-- ==== Sys2Proof/Laws/CanonFetch.lean ====
section
/-!
SUPPORT. Sys2Proof/Laws/CanonFetch.lean: each operation of Machine/Fetch.lean keeps the canonical form of the state.
-/
namespace Sys2Proof.Machine

theorem State.keepFetched_canonical (s : State) (tid : Nat) (pa : Nat) (va : Nat) (w : IWord) (hs : s.Canonical) : (State.keepFetched s tid pa va w).Canonical := by
  unfold State.keepFetched
  try dsimp only
  with_reducible
    repeat' first
      | apply canonical_ite | assumption | apply State.updCore_canonical | apply State.updCluster_canonical

theorem State.fetchWord_canonical (s : State) (tid : Nat) (va : Word) (hs : s.Canonical) : Sys2Proof.Machine.FetchOne.Ok (State.fetchWord s tid va) := by
  unfold State.fetchWord
  try dsimp only
  with_reducible
    repeat' first
      | apply FetchOne.Ok.word | apply FetchOne.Ok.trap | assumption | apply State.keepFetched_canonical | split
      | (simp only [canonical_mk]; apply canonical_fold)

theorem State.fetchFrom_canonical (s : State) (tid : Nat) (g : Gathered) (z : Nat) (hs : s.Canonical) : Sys2Proof.Machine.Fetched.Ok (State.fetchFrom s tid g z) := by
  induction z generalizing s tid g with
  | zero =>
    unfold State.fetchFrom
    try dsimp only
    with_reducible
      repeat' first
        | apply Fetched.ok_ite | apply Fetched.Ok.ok | apply Fetched.Ok.bad | apply Fetched.Ok.trap | apply canonical_ite
        | assumption | apply FetchOne.of_word (e := by assumption) | (intro _)
  | succ z0 ih =>
    unfold State.fetchFrom
    try dsimp only
    with_reducible
      repeat' first
        | apply ih | apply Fetched.Ok.ok | apply Fetched.Ok.bad | apply Fetched.Ok.trap | apply canonical_ite | assumption
        | apply FetchOne.of_word (e := by assumption) | apply State.fetchWord_canonical | split

theorem State.fetchGroup_canonical (s : State) (tid : Nat) (hs : s.Canonical) : Sys2Proof.Machine.Fetched.Ok (State.fetchGroup s tid) := by
  unfold State.fetchGroup
  try dsimp only
  with_reducible
    repeat' first
      | assumption | apply State.fetchFrom_canonical

end Sys2Proof.Machine
end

= Exercise instructions =
Every line in the material must be repeated verbatim.

= Your solution =
-- ==== Sys2Proof/Laws/CanonFetch.lean ====
section
/-!
SUPPORT. Sys2Proof/Laws/CanonFetch.lean: each operation of Machine/Fetch.lean keeps the canonical form of the state.
-/
namespace Sys2Proof.Machine

theorem State.keepFetched_canonical (s : State) (tid : Nat) (pa : Nat) (va : Nat) (w : IWord) (hs : s.Canonical) : (State.keepFetched s tid pa va w).Canonical := by
  unfold State.keepFetched
  try dsimp only
  with_reducible
    repeat' first
      | apply canonical_ite | assumption | apply State.updCore_canonical | apply State.updCluster_canonical

theorem State.fetchWord_canonical (s : State) (tid : Nat) (va : Word) (hs : s.Canonical) : Sys2Proof.Machine.FetchOne.Ok (State.fetchWord s tid va) := by
  unfold State.fetchWord
  try dsimp only
  with_reducible
    repeat' first
      | apply FetchOne.Ok.word | apply FetchOne.Ok.trap | assumption | apply State.keepFetched_canonical | split
      | (simp only [canonical_mk]; apply canonical_fold)

theorem State.fetchFrom_canonical (s : State) (tid : Nat) (g : Gathered) (z : Nat) (hs : s.Canonical) : Sys2Proof.Machine.Fetched.Ok (State.fetchFrom s tid g z) := by
  induction z generalizing s tid g with
  | zero =>
    unfold State.fetchFrom
    try dsimp only
    with_reducible
      repeat' first
        | apply Fetched.ok_ite | apply Fetched.Ok.ok | apply Fetched.Ok.bad | apply Fetched.Ok.trap | apply canonical_ite
        | assumption | apply FetchOne.of_word (e := by assumption) | (intro _)
  | succ z0 ih =>
    unfold State.fetchFrom
    try dsimp only
    with_reducible
      repeat' first
        | apply ih | apply Fetched.Ok.ok | apply Fetched.Ok.bad | apply Fetched.Ok.trap | apply canonical_ite | assumption
        | apply FetchOne.of_word (e := by assumption) | apply State.fetchWord_canonical | split

theorem State.fetchGroup_canonical (s : State) (tid : Nat) (hs : s.Canonical) : Sys2Proof.Machine.Fetched.Ok (State.fetchGroup s tid) := by
  unfold State.fetchGroup
  try dsimp only
  with_reducible
    repeat' first
      | assumption | apply State.fetchFrom_canonical

end Sys2Proof.Machine
end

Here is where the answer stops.